Customer Rating:      Summary: In-depth Analysis of Chicago and Chicagoans Comment: Cohen's work based on her Ph.D. Dissertation at UC-Berkeley proves to be a comprehensive, engaging, and insightful look into popular culture in 1920s and 1930s Chicago. She moves seamlessly from labor history to cultural history to ethnic history without losing the reader by including helpful charts, figures, and photographs. Her section on the nature of mass media and mass consumption undoubtedly provides evidence of her writing style in The American Pageant. Cohen does not create a delineation between immigrants that came to the area and natives of the Chicago area, which goes a long way in terms of bias. She covers African-Americans, Polish, Italians, and Jews without being critical one way or the other. Each chapter seems to be able to live by itself, which gives the book a flavor of being a compendium of papers instead of a conjoined work. All in all, Cohen does a wonderful job examining Chicago and Chicagoans whatever their ethnicity may be.
Customer Rating:      Summary: Outstanding view of workers in Chicago between the wars Comment: Making a New Deal is an absolutely incredible look at workers during the Interwar period in Chicago. Cohen has crafted a monumental work that not only covers workers political and union organization but also covers the changes in their lives resulting from societal changes such as the advent of radio and the chain store. What's particularly appealing and interesting about this book is also what it says about modern times. Cohen discusses that due to the advent of radio and national networks, fewer workers got their local and world news from ethnic newspapers or other papers in Chicago. As can be seen from this, the current lement concerning the consolidation of newspapers, TV and radio stations isn't new, it began even in the 1930s. Also interesting is how many immigrant parents worried about their children becoming influenced by American culture that they did not understand, particularly clubs, dance halls and radio music.

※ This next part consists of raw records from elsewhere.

/-- Slot 63 holds a key; unit 0 runs a job and unit 1 has more work. -/
def cuSt (u0 : CuInt) : State :=
  { State.reset with sec := { State.reset.sec with keys := [(59, 1)], cu := #v[u0, { queue := [⟨2, 59, 100⟩] }] } }

theorem witness_SeedsCiphersAndDdr :
    (slotLoaded State.reset 59 = false ∧ fabOn State.reset = true ∧ fabOn (st [(PWR_STATE.STATE, 2)]) = false) ∧
    (let c := cmdOf (capsule 0x40 0 32 []);
      (withCmds 64 [c]).cmd? 64 31 = some c ∧ c.decided = false ∧ cqReady (withCmds 64 [c]) 64) ∧
    (let s := cuSt {};
      slotLoaded s (59#6).toNat = true ∧ ((0 : Fin 2) = 1 ↔ cuWork s.sec.cu[(1 : Fin 2)] 2 < cuWork s.sec.cu[(0 : Fin 2)] 2) ∧
      s.sec.cu[(0 : Fin 2)].run = none) ∧
    (let s := cuSt { run := some ⟨3, 59, 1⟩ };
      ((0 : Fin 2) = 1 ↔ cuWork s.sec.cu[(1 : Fin 2)] 2 < cuWork s.sec.cu[(0 : Fin 2)] 2) ∧ s.sec.cu[(0 : Fin 2)].run = some ⟨3, 59, 1⟩ ∧
      (2 : Fin 4).val < 3 ∧ (2#2).getLsbD 0 = false ∧ (1#2).getLsbD 0 = true ∧
      s.sec.cu[(0 : Fin 2)].susp = [] ∧ s.sec.cu[(0 : Fin 2)].queue = []) ∧
    (let s := cuSt { run := some ⟨0, 59, 1⟩, susp := [⟨2, 59, 1⟩], queue := [⟨2, 59, 1⟩] };
      s.sec.cu[(0 : Fin 2)].run ≠ none ∧ s.sec.cu[(0 : Fin 2)].susp = ⟨2, 59, 1⟩ :: [] ∧ (∀ j ∈ s.sec.cu[(0 : Fin 2)].queue, 2 ≤ j.prio)) ∧
    (let s := cuSt { run := some ⟨0, 59, 1⟩, susp := [⟨3, 59, 1⟩], queue := [⟨2, 59, 1⟩] };
      s.sec.cu[(0 : Fin 2)].queue = ⟨2, 59, 1⟩ :: [] ∧ ∀ r ∈ s.sec.cu[(0 : Fin 2)].susp, 2 < r.prio) ∧
    (let s := st [(GLB_DDR_STAT.STATE, 1), (GLB_DDR_CFG.CAP, 16)];
      s.get GLB_DDR_STAT.STATE = 1 ∧ 8 * (0x7FFFFFFF#31).toNat < ddrBytes s ∧ 0x7FFFFFFF#31 ≠ 0#31 ∧ rowKey (8 * (0x7FFFFFFF#31).toNat) ∉ s.mem.ceSeen ∧
      s.notes = []) ∧
    (let s := { State.reset with mem := { State.reset.mem with ceSeen := [rowKey 8], ceRows := [(rowKey 8, 2)] } };
      rowKey 8 ∈ s.mem.ceSeen ∧ Cells.get (fun _ => 0) s.mem.ceRows (rowKey 8) = 2) ∧
    State.reset.get GLB_DDR_STAT.STATE ≠ 1 ∧
    (let c := cmdOf (capsule 0x40 0 32 []);
      let s := withCmds 64 [c];
      s.cmd? 64 31 = some c ∧ c.ponr = false ∧ c.decided = false ∧ 31 < 32 ∧ s.notes = [] ∧ s.cqi.q[(64 : Fin 65)].due = [] ∧ cqFull s 64 = false ∧ s.hostOpen = true) := by
  unfold cqReady
  decide +kernel

theorem witness_RegisterFieldTypes : ∃ i f, Reg.info (HL_STAT.reg 7) = some i ∧ f ∈ i.fields ∧ 0 < f.w :=
  ⟨_, _, rfl, List.mem_cons_self .., by decide⟩

/-- The address of the last word of queue 63, for SUP. -/
def lastQueueWord : Word := BitVec.ofNat 32 (0x21000000 + 1024 * Config.mqBlock.val + 16 * 63 + 12)
theorem lastQueueWord_spec : ∃ m : Nat, m < 2048 ∧ Config.mqWindow.toNat = 0x21000000 + 1024 * m ∧ lastQueueWord.toNat = 0x21000000 + 1024 * m + 1020 := by
  unfold Config.mqWindow lastQueueWord
  generalize Config.mqBlock = x
  have h := x.isLt
  refine ⟨x.val, h, ?_, ?_⟩
  · rw [BitVec.toNat_ofNat, Nat.mod_eq_of_lt (by omega)]
  · rw [BitVec.toNat_ofNat, Nat.mod_eq_of_lt (by omega)]
theorem witness_RegisterWrites_queue : coreMay State.reset .sup lastQueueWord.toNat = true ∧ coreDest State.reset .sup lastQueueWord.toNat = .queue 63 3 ∧
    lastQueueWord.toNat % 4 = 0 ∧ Config.mqFull 63 (State.reset.mqGet 63).length = false := by
  obtain ⟨m, h, hb, hq⟩ := lastQueueWord_spec
  rw [hq]
  refine ⟨?_, ?_, by omega, rfl⟩
  · unfold coreMay
    repeat rw [if_neg (by omega)]
    rw [if_pos (by omega)]; rfl
  · have e : 0x21000000 + 1024 * m + 1020 - (0x21000000 + 1024 * m) = 1020 := Nat.add_sub_cancel_left ..
    unfold coreDest
    repeat rw [if_neg (by omega)]
    rw [if_pos (by omega), sharedDest, hb]
    rw [if_pos (by omega), e]

theorem witness_RegisterWrites :
    (reqId .sec = some 7 ∧ coreMay State.reset .sec (0x50000000#32).toNat = false ∧ inUMode State.reset .sec = false ∧ State.reset.pw.accFault.getLsbD 7 = false ∧
      storeMisaligned (0x50000000#32).toNat 0xF#4 = false ∧ State.reset.notes = []) ∧
    (storeMisaligned (0x40000102#32).toNat 0xF#4 = true ∧ storeMisaligned (0x40000101#32).toNat 0x6#4 = true) ∧
    (let s := inCall (.speed 7 1 0 0 0 0) 0#32 0#32;
      s.arm.plc[(0 : Fin 4)].user = true ∧ s.arm.plc[(0 : Fin 4)].call ≠ none ∧ storeMisaligned (0x10000000#32).toNat 0x1#4 = false ∧
      coreMay s (.plc 0) (0x10000000#32).toNat = true ∧ pmpOk s 0 (0x10000000#32).toNat (popcount 4 (0x1#4).toNat) true = false) ∧
    (coreMay State.reset .sup (0x40000102#32).toNat = true ∧ (0x40000102#32).toNat % 4 ≠ 0 ∧ (0x7#4 : BitVec 4) ≠ 0xF#4 ∧
      coreDest State.reset .sup (0x40000102#32).toNat = .reg ⟨.glb, 0, 0, 0x102⟩ ∧
      hostWriteDest (st [(GLB_SEC_STAT.DBG_LEVEL, 1)]) 0x21D8000 = .dm 7 0 ∧ hostWriteDest State.reset 0x10000000 = .msix 0) ∧
    (coreMay State.reset .sup (0x1007FFFC#32).toNat = true ∧ coreDest State.reset .sup (0x1007FFFC#32).toNat = .mem (.plc 0) 0x1007FFFC) ∧
    (let s := st [(GLB_DDR_CFG.CAP, 16), (GLB_DDRWIN.BASE 6, 112)];
      coreMay s .sup (0x80000000#32).toNat = true ∧ windowAddr s .sup (0x80000000#32).toNat = 112 * 2 ^ 27 ∧ 112 * 2 ^ 27 < ddrBytes s) ∧
    ((0x8014 : Nat) ∈ [0x1008, 0x100C, 0x4014, 0x4018, 0x500C, 0x5010, 0x6010, 0x6014, 0x7010, 0x7014, 0x7824, 0x7828, 0x8010, 0x8014]) ∧
    (0 < (st [(GLB_SEC_STAT.DBG_LEVEL, 1)]).get GLB_SEC_STAT.DBG_LEVEL ∧ State.reset.get GLB_SEC_STAT.DBG_LEVEL = 0) ∧
    ((6 : Fin 16).val < 7 ∧ (112#32).toNat % 128 ≤ 112 ∧ 112 < (113#32).toNat % 128) ∧ (0x4000FFFC % 4 = 0 ∧ 0x40005000 ≤ 0x4000FFFC ∧ 0x4000FFFC < 0x40010000) ∧
    (State.reset.cqi.q[(64 : Fin 65)].dbSq = false ∧ State.reset.cqi.q[(64 : Fin 65)].dbCq = false ∧ (1#32).toNat % 4 = 1) ∧
    ((0x18 : Nat) < 0x1C ∧ 0x18 % 4 = 0 ∧ (64 : Fin 65) ≠ q0 ∧ cfgFree hostSt q0 = false) ∧
    ((st [(SEAM_STAT.STATE 7, seamRunning)]).get (SEAM_STAT.STATE 7) ≠ seamIdle ∧ (st [(WR_STAT.STATE 7, wrArmed)]).get (WR_STAT.STATE 7) ≠ wrIdle ∧
      (st [(AX_CTRL.GEAR 3, 1)]).isSet (AX_CTRL.GEAR 3) = true) ∧
    ((1#4).getLsbD 0 = true ∧ (8#4).getLsbD 3 = true ∧ (2#4).getLsbD 1 = true ∧ (0x8000#32).getLsbD 15 = true ∧ hostSt.pw.life = .running) := by decide +kernel

/-- The number `x` in `n` bytes from byte `off` on, as byte values by offset. -/
def le (off n x : Nat) : List (Nat × Nat) := (List.range n).map fun i => (off + i, x / 256 ^ i % 256)
/-- One data descriptor of a capsule, at byte 32. -/
def sg (addr len : Nat) : List (Nat × Nat) := le 32 8 addr ++ le 40 4 len
/-- An admin command of tag 31 outstanding in a state. -/
def adm (opc flags len : Nat) (l : List (Nat × Nat)) (s : State := hostSt) : State := withCmds 0 [cmdOf (capsule opc flags len l)] s
/-- The capsule of QUEUE_CREATE. -/
def qcCap (n : Nat) : List Byte := capsule 1 0 40 ([(8, n), (9, 4), (10, 0xA8), (11, 127)] ++ le 16 8 0x1000 ++ le 24 8 0x2000 ++ le 32 8 64)

theorem witness_AdminQueuesAndSettings_queues :
    (let s := adm 7 0 16 [];
      s.notes = [] ∧ ∀ x, s.cmd? q0 (31 : Fin 32).val = some x → x.decided = true ∨ x.fin ≠ none ∨ capOpc x ≠ 1) ∧
    (adminRowOf (.volDelete 31) 8 31 ∧ adminAt (adm 8 2 16 []) 31 8 (cmdOf (capsule 8 2 16 [])) ∧ cqReady (adm 8 2 16 []) q0 ∧
      2 ≤ capFlags (cmdOf (capsule 8 2 16 []))) ∧
    (let c := cmdOf (qcCap 64);
      let s := withCmds 0 [c] (hostSt [(QB_STAT.STATE 64, qNone)]);
      adminAt s 31 0x01 c ∧ cqReady s q0 ∧ framed c 0 (capLen c == 40) [(8, 4), (16, 24)] ∧ 1 ≤ capNum c 8 1 ∧ capNum c 8 1 ≤ 64 ∧
      s.get (QB_STAT.STATE (capQueue c)) = qNone ∧ 1 ≤ capNum c 9 1 ∧ capNum c 9 1 ≤ 4 ∧ 4 ≤ capNum c 10 1 % 16 ∧ capNum c 10 1 % 16 ≤ 8 ∧
      6 ≤ capNum c 10 1 / 16 ∧ capNum c 10 1 / 16 ≤ 10 ∧ capNum c 11 1 ≤ 127 ∧ capNum c 16 8 % 4096 = 0 ∧ capNum c 24 8 % 4096 = 0 ∧ capNum c 32 8 % 64 = 0) ∧
    (let c := cmdOf (qcCap 65);
      let s := withCmds 0 [c] hostSt;
      adminAt s 31 0x01 c ∧ cqReady s q0 ∧ framed c 0 (capLen c == 40) [(8, 4), (16, 24)] ∧ 64 < capNum c 8 1) ∧
    (let c := cmdOf (capsule 2 0 16 [(8, 64)]);
      let s := withCmds 0 [c] (hostSt [(QB_STAT.STATE 64, qDisabled), (QB_STAT.IDLE 64, 1)]);
      adminAt s 31 0x02 c ∧ cqReady s q0 ∧ framed c 0 (lenTo c 16) [(8, 1)] ∧ 1 ≤ capNum c 8 1 ∧ capNum c 8 1 ≤ 64 ∧
      s.get (QB_STAT.STATE (capQueue c)) = qDisabled ∧ s.isSet (QB_STAT.IDLE (capQueue c)) = true) ∧
    (let c := cmdOf (capsule 2 0 16 [(8, 64)]);
      let s := withCmds 0 [c];
      adminAt s 31 0x02 c ∧ cqReady s q0 ∧ framed c 0 (lenTo c 16) [(8, 1)] ∧ s.get (QB_STAT.STATE (capQueue c)) ≠ qDisabled) ∧
    (let c := cmdOf (capsule 3 0 16 [(8, 64), (9, 31)]);
      let x := cmdOf (capsule 0x40 0 16 []);
      let s := withCmds 0 [c];
      adminAt s 31 0x03 c ∧ cqReady s q0 ∧ framed c 0 (lenTo c 16) [(8, 2)] ∧ 1 ≤ capNum c 8 1 ∧ capNum c 8 1 ≤ 64 ∧ s.cmd? (capQueue c) (capNum c 9 1) = none ∧
      ((withCmds 64 [{ x with ponr := true }] s).cmd? (capQueue c) (capNum c 9 1) = some { x with ponr := true }) ∧
      (adminAt (withCmds 64 [x] s) 31 0x03 c ∧ (withCmds 64 [x] s).cmd? (capQueue c) (capNum c 9 1) = some x ∧ capNum c 9 1 < 32 ∧
        cqReady (withCmds 64 [x] s) (capQueue c))) := by
  unfold adminRowOf adminAt cqReady framed
  refine ⟨?_, ⟨by simp, ?_⟩, ?_⟩
  all_goals and_intros
  all_goals decide +kernel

Cohen's work is profoundly important and most of the book is a great read.
Customer Rating:      Summary: A superior book on labor, ethnicity, and politics Comment: A well-researched and original book describing the shifting allegiances of Chicago workers from ethnic help societies to their welfare capitalist employers to finally the US government. In addition to the subject of the growing labor movement, the book is also a great survey of the various ethnic/racial groups of 1920s Chicago and their differing experiences with Americanization. There is a book I would like to recommend as a virtual "sequel" to this one. The Origins of the Urban Crisis by Thomas Sugrue. While Cohen's book is about the creation of the New Deal coalition in the factory neighborhoods and towns of Chicago, Sugrue's book is about the disappearance of the factories and the departure from the Democratic coalition in the 1960s of the same groups who joined it in the 30s. Sugrue's book also won a Bancroft prize and if you like one you will surely like the other.